Research Article: A host gene expression approach for identifying triggers of asthma exacerbations

Date Published: April 8, 2019

Publisher: Public Library of Science

Author(s): Emily C. Lydon, Charles Bullard, Mert Aydin, Olga M. Better, Anna Mazur, Bradly P. Nicholson, Emily R. Ko, Micah T. McClain, Geoffrey S. Ginsburg, Chris W. Woods, Thomas W. Burke, Ricardo Henao, Ephraim L. Tsalik, Aran Singanayagam.


Asthma exacerbations often occur due to infectious triggers, but determining whether infection is present and whether it is bacterial or viral remains clinically challenging. A diagnostic strategy that clarifies these uncertainties could enable personalized asthma treatment and mitigate antibiotic overuse.

To explore the performance of validated peripheral blood gene expression signatures in discriminating bacterial, viral, and noninfectious triggers in subjects with asthma exacerbations.

Subjects with suspected asthma exacerbations of various etiologies were retrospectively selected for peripheral blood gene expression analysis from a pool of subjects previously enrolled in emergency departments with acute respiratory illness. RT-PCR quantified 87 gene targets, selected from microarray-based studies, followed by logistic regression modeling to define bacterial, viral, or noninfectious class. The model-predicted class was compared to clinical adjudication and procalcitonin.

Of 46 subjects enrolled, 7 were clinically adjudicated as bacterial, 18 as viral, and 21 as noninfectious. Model prediction was congruent with clinical adjudication in 15/18 viral and 13/21 noninfectious cases, but only 1/7 bacterial cases. None of the adjudicated bacterial cases had confirmatory microbiology; the precise etiology in this group was uncertain. Procalcitonin classified only one subject in the cohort as bacterial. 47.8% of subjects received antibiotics.

Our model classified asthma exacerbations by the underlying bacterial, viral, and noninfectious host response. Compared to clinical adjudication, the majority of discordances occurred in the bacterial group, due to either imperfect adjudication or model misclassification. Bacterial infection was identified infrequently by all classification schemes, but nearly half of subjects were prescribed antibiotics.
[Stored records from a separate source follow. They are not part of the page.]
/-- R284, R285, R286, R289, R290, R345: training. A port in RETRAIN leaves for DETECT; DETECT goes to EQUALISE with at least 4 lanes each way, EQUALISE to ALIGN with the spare in the place of a lane that is lost or to FAILED (LANES), ALIGN to
IDENT, where the port presents its node, domain and index; IDENT to SECURE if the peer's node fits, where the key agreement begins, in FIXED mode with the next session number of counter 2, else to DETECT for an alternate and FAILED (NODE) for another; SECURE to ACTIVE
with the keys that the secret and the two session numbers give, that of the lower end first, or to FAILED (KEYMODE, ATTEST). A rekey loads the other slot. A port in another state stays. A spare that failed its self-test is no lane (R337). No keys come in the fixer pass (R293). That a session held over a
RETRAIN loads the other slot (log 34), and that an alternate whose peer does not fit goes back to DETECT (log 43), is the model's choice.

R284, R285, R286, R287, R288, R289, R366, R380: LNK_CTL and HUB_NODE. ENABLE starts training for its writer if no check stands against it; cleared, the session ends. REKEY starts a key agreement and SPARE a
takeover, or the reason of their refusal is recorded; the port also rekeys on its own, but for the fixer pass. That a spare that failed its self-test refuses SPARE is the model's choice (log 42). HUB_NODE takes a write only while every port is DISABLED.

R288, R340, R342, R345: a lane fault of an ACTIVE port. Where the spare can take over, the receiver asks the far end, over the reverse direction or in the spare's frame markers, and discards flits until lock is regained; then the spare counts as used, MOLT is logged, what
was not acknowledged is resent and asked for again. Where it cannot, the port fails (SECOND_LANE). The far transmitter moves to its spare. A molt that the lane waited for is cancelled by its fault, and done when lock is regained without one. That a bad spare fails the port with SECOND_LANE, and that a lane which has moved stays where it is, is the model's
choice (log 42). -/
def Obligations.LinkPorts : Prop :=
  (∀ (s : State) (lp : LpIx) (rx tx : BitVec 5) (node : BitVec 16) (domain : BitVec 8) (port : BitVec 4) (far : FarSecure),
     let k := getLnk s lp.val
     let c := lnkReg k 0x4
     let fixed := lnkFixed s k
     let n0 := s.hub.rot.sessions
     let at_ := fun (t : State) => getLnk t lp.val
     let failed := fun (i : Instr) (code : Nat) => ∃ t, exec i s = .next t ∧ lst (at_ t) = 8 ∧ fld (lnkReg (at_ t) 0x8) 27 24 = code ∧
       bit (hubReg t.hub 0x10) 3 = true ∧ bit (partReg (getPart t (lpid k)) 0x40) 11 = true ∧ t.cores = s.cores ∧ t.clusters = s.clusters ∧ t.mcs = s.mcs
     let loads := fun (t : State) (keys : LinkKeys) (d : DirKey × DirKey) => (at_ t).keys.tx = tset keys.tx (otherSlot k) d.1 ∧ (at_ t).keys.rx = tset keys.rx (otherSlot k) d.2 ∧
       (at_ t).keys.fresh = true ∧ (at_ t).keys.rekey = false ∧ (at_ t).keys.ctr = keys.ctr ∧ bit (lnkReg (at_ t) 0x8) 13 = bit (lnkReg k 0x8) 13
     ((lst k = 7 → ∃ t, exec (.detect lp rx tx) s = .next t ∧ lst (at_ t) = 1 ∧ LnkRegs s t lp.val [0x8]) ∧
      (lst k = 1 → 4 ≤ lanes rx → 4 ≤ lanes tx → ∃ t, exec (.detect lp rx tx) s = .next t ∧ lst (at_ t) = 2 ∧ LnkRegs s t lp.val [0x8]) ∧
      (lst k ≠ 7 → ¬(lst k = 1 ∧ 4 ≤ lanes rx ∧ 4 ≤ lanes tx) → exec (.detect lp rx tx) s = .next s)) ∧
     (let rx' := if bit k.spareBad 0 then rx &&& 0xF#5 else rx
      let tx' := if bit k.spareBad 1 then tx &&& 0xF#5 else tx
      (lst k = 2 → lanes rx' < 4 ∨ lanes tx' < 4 → failed (.equalise lp rx tx) 1) ∧
      (lst k = 2 → 4 ≤ lanes rx' → 4 ≤ lanes tx' → ∃ t, exec (.equalise lp rx tx) s = .next t ∧ lst (at_ t) = 3 ∧
         fld (lnkReg (at_ t) 0x8) 6 4 = (lostLane rx').getD 7 ∧ bit (lnkReg (at_ t) 0x8) 7 = (lostLane tx').isSome ∧ (at_ t).txLane = lostLane tx' ∧
         bit (at_ t).spareBad 0 = !(bit rx' 4) ∧ bit (at_ t).spareBad 1 = !(bit tx' 4) ∧
         (at_ t).fault = none ∧ (∀ d, d ≠ lp.val → getLnk t d = getLnk s d) ∧ t.cores = s.cores ∧ t.parts = s.parts) ∧
      (lst k ≠ 2 → exec (.equalise lp rx tx) s = .next s)) ∧
     ((lst k = 3 → ∃ t, exec (.align lp) s = .next t ∧ lst (at_ t) = 4 ∧
         (at_ t).txq = k.txq ++ [ctrlItem (.ident (fld (hubReg s.hub 0x8) 15 0) (fld (hubReg s.hub 0x8) 23 16) lp.val)] ∧
         { t with lnks := [] } = { s with lnks := [] } ∧ ∀ d, d ≠ lp.val → getLnk t d = getLnk s d) ∧ (lst k ≠ 3 → exec (.align lp) s = .next s)) ∧
     (let fits := fld c 15 0 = node.toNat ∨ (fld c 15 0 = 0xFFFF ∧ bit c 20 = false)
      (lst k = 4 → fits → ∃ t, exec (.ident lp node domain port) s = .next t ∧ lst (at_ t) = 5 ∧
         fld (lnkReg (at_ t) 0xC) 15 0 = node.toNat ∧ fld (lnkReg (at_ t) 0xC) 23 16 = domain.toNat ∧
         fld (lnkReg (at_ t) 0xC) 27 24 = port.toNat ∧ bit (lnkReg (at_ t) 0xC) 28 = true ∧
         (fixed = true → n0 ≠ 0xFFFFFFFF#32 → t.hub.rot.sessions = n0 + 1 ∧ (at_ t).keys.mine = some (n0 + 1).toNat ∧ (at_ t).txq = k.txq ++ [ctrlItem (.share true (n0 + 1).toNat)]) ∧
         (fixed = true → n0 = 0xFFFFFFFF#32 → t.hub = s.hub ∧ (at_ t).keys.mine = none ∧ (at_ t).txq = k.txq) ∧
         (fixed = false → t.hub = s.hub ∧ ∃ m, (at_ t).keys.mine = some m ∧ (at_ t).txq = k.txq ++ [ctrlItem (.share false m)]) ∧
         t.cores = s.cores ∧ t.parts = s.parts ∧ ∀ d, d ≠ lp.val → getLnk t d = getLnk s d) ∧
      (lst k = 4 → ¬ fits → bit c 20 = true → ∃ t, exec (.ident lp node domain port) s = .next t ∧ lst (at_ t) = 1 ∧
         bit (lnkReg (at_ t) 0xC) 28 = false ∧ LnkRegs s t lp.val [0x8, 0xC]) ∧
      (lst k = 4 → ¬ fits → bit c 20 = false → failed (.ident lp node domain port) 2) ∧ (lst k ≠ 4 → exec (.ident lp node domain port) s = .next s)) ∧
     (let out := fixed = true ∧ k.keys.mine = none
      let free := inPass s (lpid k) = false
      (lst k = 5 ∨ lst k = 6 → ¬ free → exec (.secure lp far) s = .next s) ∧
      (free → lst k = 5 → (far.fixed ≠ fixed ∨ out) → failed (.secure lp far) 3) ∧
      (free → lst k = 5 → far.fixed = fixed → ¬ out → far.sigOk = false → failed (.secure lp far) 4) ∧
      (free → lst k = 5 → far.fixed = fixed → ¬ out → far.sigOk = true → ∃ t, exec (.secure lp far) s = .next t ∧ lst (at_ t) = 6 ∧
         (far.held = false ∨ k.keys.tx = [] → (at_ t).keys.tx = [(0, (agreed s lp.val far).1)] ∧ (at_ t).keys.rx = [(0, (agreed s lp.val far).2)] ∧ (at_ t).keys.ctr = 0 ∧ bit (lnkReg (at_ t) 0x8) 13 = false) ∧
         (far.held = true → k.keys.tx ≠ [] → loads t k.keys (agreed s lp.val far)) ∧
         t.hub = s.hub ∧ t.cores = s.cores ∧ t.clusters = s.clusters ∧ t.mcs = s.mcs) ∧
      (free → lst k = 6 → far.fixed = fixed → far.sigOk = true → k.keys.rekey = true → ∃ t, exec (.secure lp far) s = .next t ∧ lst (at_ t) = 6 ∧ loads t k.keys (agreed s lp.val far) ∧ t.hub = s.hub) ∧
      (free → lst k = 6 → far.fixed = fixed → far.sigOk = true → k.keys.rekey = false → ¬(fixed = true ∧ n0 = 0xFFFFFFFF#32) → ∃ t m, exec (.secure lp far) s = .next t ∧ lst (at_ t) = 6 ∧
         (at_ t).txq = k.txq ++ [ctrlItem (.share fixed m)] ∧ (at_ t).keys.mine = some m ∧ (at_ t).keys.fresh = true ∧ t.hub.rot.sessions = n0 + (if fixed then 1 else 0))) ∧
     (∀ m, fixed = true → k.keys.mine = some m →
       let low := fld (hubReg s.hub 0x8) 15 0 * 16 + lp.val < fld (lnkReg k 0xC) 15 0 * 16 + fld (lnkReg k 0xC) 27 24
       let w := fun (info : List Nat) (b : Bool) => Config.linkKey (Config.ecdhStatic far.pub) info b
       let key := fun (x : BitVec 288) => ({ key := x.setWidth 256, salt := (x >>> 256).setWidth 32 } : DirKey)
       (low → agreed s lp.val far = (key (w [m, far.session.toNat] true), key (w [m, far.session.toNat] false))) ∧
       (¬ low → agreed s lp.val far = (key (w [far.session.toNat, m] false), key (w [far.session.toNat, m] true))))) ∧
  (∀ (s : State) (fn : Fn) (lp : LpIx) (v : Word) (pid : Nat),
     let l := lp.val
     let k := getLnk s l
     let old := lnkReg k 0x0
     let new := mwApply 0x1F old v
     let c := lnkCheck s l pid
     let adm := Admits s fn (.lp l) (lnkRefusal s l (mwStaysOn old v)) pid
     let out := lnkFixed s k = true ∧ s.hub.rot.sessions = 0xFFFFFFFF#32
     let begins := fun (i : Instr) => ∃ t n, exec i s = .next t ∧ (getLnk t l).keys = { k.keys with rekey := true, due := false, mine := some n } ∧
         (getLnk t l).txq = k.txq ++ [ctrlItem (.share (lnkFixed s k) n)] ∧ t.hub.rot.sessions = s.hub.rot.sessions + (if lnkFixed s k then 1 else 0) ∧
         (lnkFixed s k = true → n = t.hub.rot.sessions.toNat)
     (adm → pid < 8 → bit old 0 = false → bit new 0 = true → bit new 1 = false → bit new 2 = false →
       (bit (hubReg s.hub 0x1024) l = false → c = 0x10) ∧ (bit (hubReg s.hub 0x1024) l = true → portOwner s l ≠ some pid → c = 0x0E) ∧
       ∃ t, exec (.lnkCtlEnable fn lp v) s = .next t ∧ (∀ d, d ≠ l → getLnk t d = getLnk s d) ∧ t.cores = s.cores ∧ t.parts = s.parts ∧
         (c = 0 → lnkOn (getLnk t l) = true ∧ lst (getLnk t l) = 1 ∧ lpid (getLnk t l) = pid ∧ fld (lnkReg (getLnk t l) 0x8) 23 16 = 0 ∧
           fld (lnkReg (getLnk t l) 0x8) 27 24 = 0 ∧ fld (hubReg t.hub 0x100C) 11 0 = (fld (hubReg s.hub 0x100C) 11 0 + 18) % 4096) ∧
         (c ≠ 0 → lnkOn (getLnk t l) = false ∧ fld (lnkReg (getLnk t l) 0x8) 23 16 = c % 256 ∧ lst (getLnk t l) = lst k ∧ (noDd t).hub = (noDd s).hub)) ∧
     (adm → bit old 0 = true → bit new 0 = false → bit new 1 = false → bit new 2 = false → ∃ t, exec (.lnkCtlDisable fn lp v) s = .next t ∧
       lnkOn (getLnk t l) = false ∧ lst (getLnk t l) = 0 ∧ fld (lnkReg (getLnk t l) 0x8) 13 12 = 0 ∧ (getLnk t l).keys.tx = [] ∧ (getLnk t l).keys.rx = [] ∧ (getLnk t l).grpRx = [] ∧
       t.cores = s.cores ∧ t.parts = s.parts) ∧
     (adm → bit new 0 = bit old 0 → bit new 1 = true → bit new 2 = false →
       let gives := fun (n : Nat) => ∃ t, exec (.rekey fn lp v) s = .next t ∧ fld (lnkReg (getLnk t l) 0x8) 23 16 = n ∧ (getLnk t l).keys = k.keys ∧ LnkRegs s t l [0x0, 0x8]
       (out → gives 0x05) ∧ (¬ out → lst k ≠ 6 → gives 0x08) ∧ (¬ out → lst k = 6 → (k.fault.isSome = true ∨ k.keys.rekey = true) → gives 0x0D) ∧
       (¬ out → lst k = 6 → k.fault = none → k.keys.rekey = false → begins (.rekey fn lp v))) ∧
     (lst k = 6 → inPass s (lpid k) = true → exec (.rekeyCounter lp) s = .next s) ∧
     (lst k = 6 → inPass s (lpid k) = false → k.keys.rekey = false → ¬ out → (k.fault = none → begins (.rekeyCounter lp)) ∧
       (k.fault ≠ none → exec (.rekeyCounter lp) s = .next (setLnk s l { k with keys := { k.keys with due := true } }))) ∧
     (adm → bit new 0 = bit old 0 → bit new 1 = false → bit new 2 = true →
       let gives := fun (n : Nat) => ∃ t, exec (.spare fn lp v) s = .next t ∧ fld (lnkReg (getLnk t l) 0x8) 23 16 = n ∧ (getLnk t l).fault = k.fault ∧ LnkRegs s t l [0x0, 0x8]
       ((rxSpared k = true ∨ k.fault.isSome = true ∨ bit k.spareBad 0 = true) → gives 0x09) ∧
       (rxSpared k = false → k.fault = none → bit k.spareBad 0 = false → k.keys.rekey = true → gives 0x0D) ∧
       (rxSpared k = false → k.fault = none → bit k.spareBad 0 = false → k.keys.rekey = false → lst k = 6 → ∃ t, exec (.spare fn lp v) s = .next t ∧
         (getLnk t l).fault = some (fld new 4 3) ∧ (getLnk t l).txq = k.txq ++ [ctrlItem (.laneFault (fld new 4 3))] ∧ (getLnk t l).deaf = k.deaf)) ∧
     (HubAdmits s fn → ((∀ n, n < 16 → lst (getLnk s n) = 0) → ∃ t, exec (.hubNode fn v) s = .next t ∧ hubReg t.hub 0x8 = v &&& 0x00FFFFFF#32 ∧ HubRegs s t [0x8]) ∧
       ((∃ n, n < 16 ∧ lst (getLnk s n) ≠ 0) → exec (.hubNode fn v) s = .next s))) ∧
  (∀ (s : State) (lp : LpIx) (lane : Fin 4) (down : Bool),
     let l := lp.val
     let k := getLnk s l
     let u : FaultUnit := .lane lp false lane
     let usable := rxSpared k = false ∧ bit k.spareBad 0 = false ∧ (k.fault = none ∨ (k.fault = some lane.val ∧ u ∈ s.hub.molts))
     let fails := fun (t : State) => lst (getLnk t l) = 8 ∧ fld (lnkReg (getLnk t l) 0x8) 27 24 = 6 ∧ (∀ p, portOwner s l = some p → bit (partReg (getPart t p) 0x1A0) 1 = true) ∧
       bit (hubReg t.hub 0x10) 0 = true ∧ t.cores = s.cores ∧ t.mcs = s.mcs
     lst k = 6 →
     (¬ usable → ∃ t, exec (.laneFaultDeclared lp lane down) s = .next t ∧ fails t) ∧
     (usable → ∃ t, exec (.laneFaultDeclared lp lane down) s = .next t ∧ lst (getLnk t l) = 6 ∧
       (getLnk t l).fault = some lane.val ∧ (getLnk t l).deaf = true ∧ u ∉ t.hub.molts ∧
       (down = false → (getLnk t l).txq = k.txq ++ [ctrlItem (.laneFault lane.val)]) ∧ (down = true → (getLnk t l).txq = k.txq ∧ Msg.marker l lane.val ∈ t.outbox) ∧
       (∀ p, portOwner s l = some p → fld (partReg (getPart t p) 0x1A0) 15 8 = 4) ∧ bit (hubReg t.hub 0x10) 0 = true ∧ (∀ d, d ≠ l → getLnk t d = getLnk s d) ∧ t.cores = s.cores ∧ t.mcs = s.mcs) ∧
     (k.txLane = some lane.val → exec (.laneFault lp lane) s = .next s) ∧
     (k.txLane ≠ some lane.val → (txSpared k = true ∨ bit k.spareBad 1 = true) → ∃ t, exec (.laneFault lp lane) s = .next t ∧ fails t) ∧
     (k.txLane ≠ some lane.val → txSpared k = false → bit k.spareBad 1 = false → ∃ t, exec (.laneFault lp lane) s = .next t ∧ txSpared (getLnk t l) = true ∧ (getLnk t l).txLane = some lane.val ∧ lst (getLnk t l) = 6 ∧
       FaultUnit.lane lp true lane ∉ t.hub.molts ∧
       fld (hubReg t.hub 0x2C) 18 13 = fld (hubReg s.hub 0x2C) 18 13 - 1 ∧ (∀ p, p < 8 → partState s p ≠ ABSENT → bit (partReg (getPart t p) 0x10) 8 = true ∧
         (getPart t p).logCount = (getPart s p).logCount + 1) ∧ (∀ d, d ≠ l → getLnk t d = getLnk s d) ∧ t.cores = s.cores) ∧
     (k.fault = some lane.val → k.keys.due = false → ∃ t, exec (.lockRegained lp) s = .next t ∧ (getLnk t l).fault = none ∧ (getLnk t l).deaf = false ∧
       (getLnk t l).nakDue = true ∧ (k.replay ≠ [] → (getLnk t l).resend = some 0) ∧ fld (lnkReg (getLnk t l) 0x8) 6 4 = lane.val ∧ fld (hubReg t.hub 0x2C) 18 13 = fld (hubReg s.hub 0x2C) 18 13 - 1 ∧
       (u ∈ s.hub.molts → MoltDone s t u) ∧ Remapped s t ∧ (∀ d, d ≠ l → getLnk t d = getLnk s d) ∧ t.cores = s.cores))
A gene expression-based approach may offer useful diagnostic information in this population and guide appropriate antibiotic use.

Partial Text

Asthma exacerbations are responsible for an estimated 1.7 million emergency department visits annually in the United States[1]. Exacerbations are frequently due to extrinsic causes such as bacterial infections, viral infections, or noninfectious causes, such as medication noncompliance or environmental exposure[2, 3]. Antibiotics are not standard of care for asthma exacerbations, and several trials have shown no benefit to the use of macrolides for asthma exacerbations[4–7]. Despite this, 22% of patients presenting to the emergency room and 58% of patients hospitalized for asthma receive antibiotics, leading to antibiotic resistance, antibiotic-related adverse events, and additional costs[8, 9]. Antibacterials and antivirals are only effective in those with confirmed bacterial and influenza infections, respectively, but it is often difficult to identify these etiologies at the point of care[10, 11].

In this study, we applied a host response signature to subjects presenting with asthma exacerbations and classified them by their underlying bacterial, viral, or noninfectious gene expression patterns. We compared this approach to clinical adjudication and procalcitonin. Our results indicated that peripheral blood gene expression profiles may provide additional clinically useful information for distinguishing the major classes of asthma exacerbation triggers. In the acute care setting, such a task is challenging since asthma exacerbations often have similar presentations and existing diagnostics fail to identify an underlying cause in most. As a result, antibiotics are overprescribed—nearly half of the individuals in this study were given antibiotics, despite only a handful being adjudicated as having bacterial infection. This impacts antibiotic stewardship efforts as well as patient outcomes; a recent study reported longer admissions and higher cost of stay in asthmatics treated with antibiotics[31]. Gene expression approaches, once translated onto a clinically useful platform, could help abate empiric prescribing practices, mitigate antibiotic resistance, and improve patient care.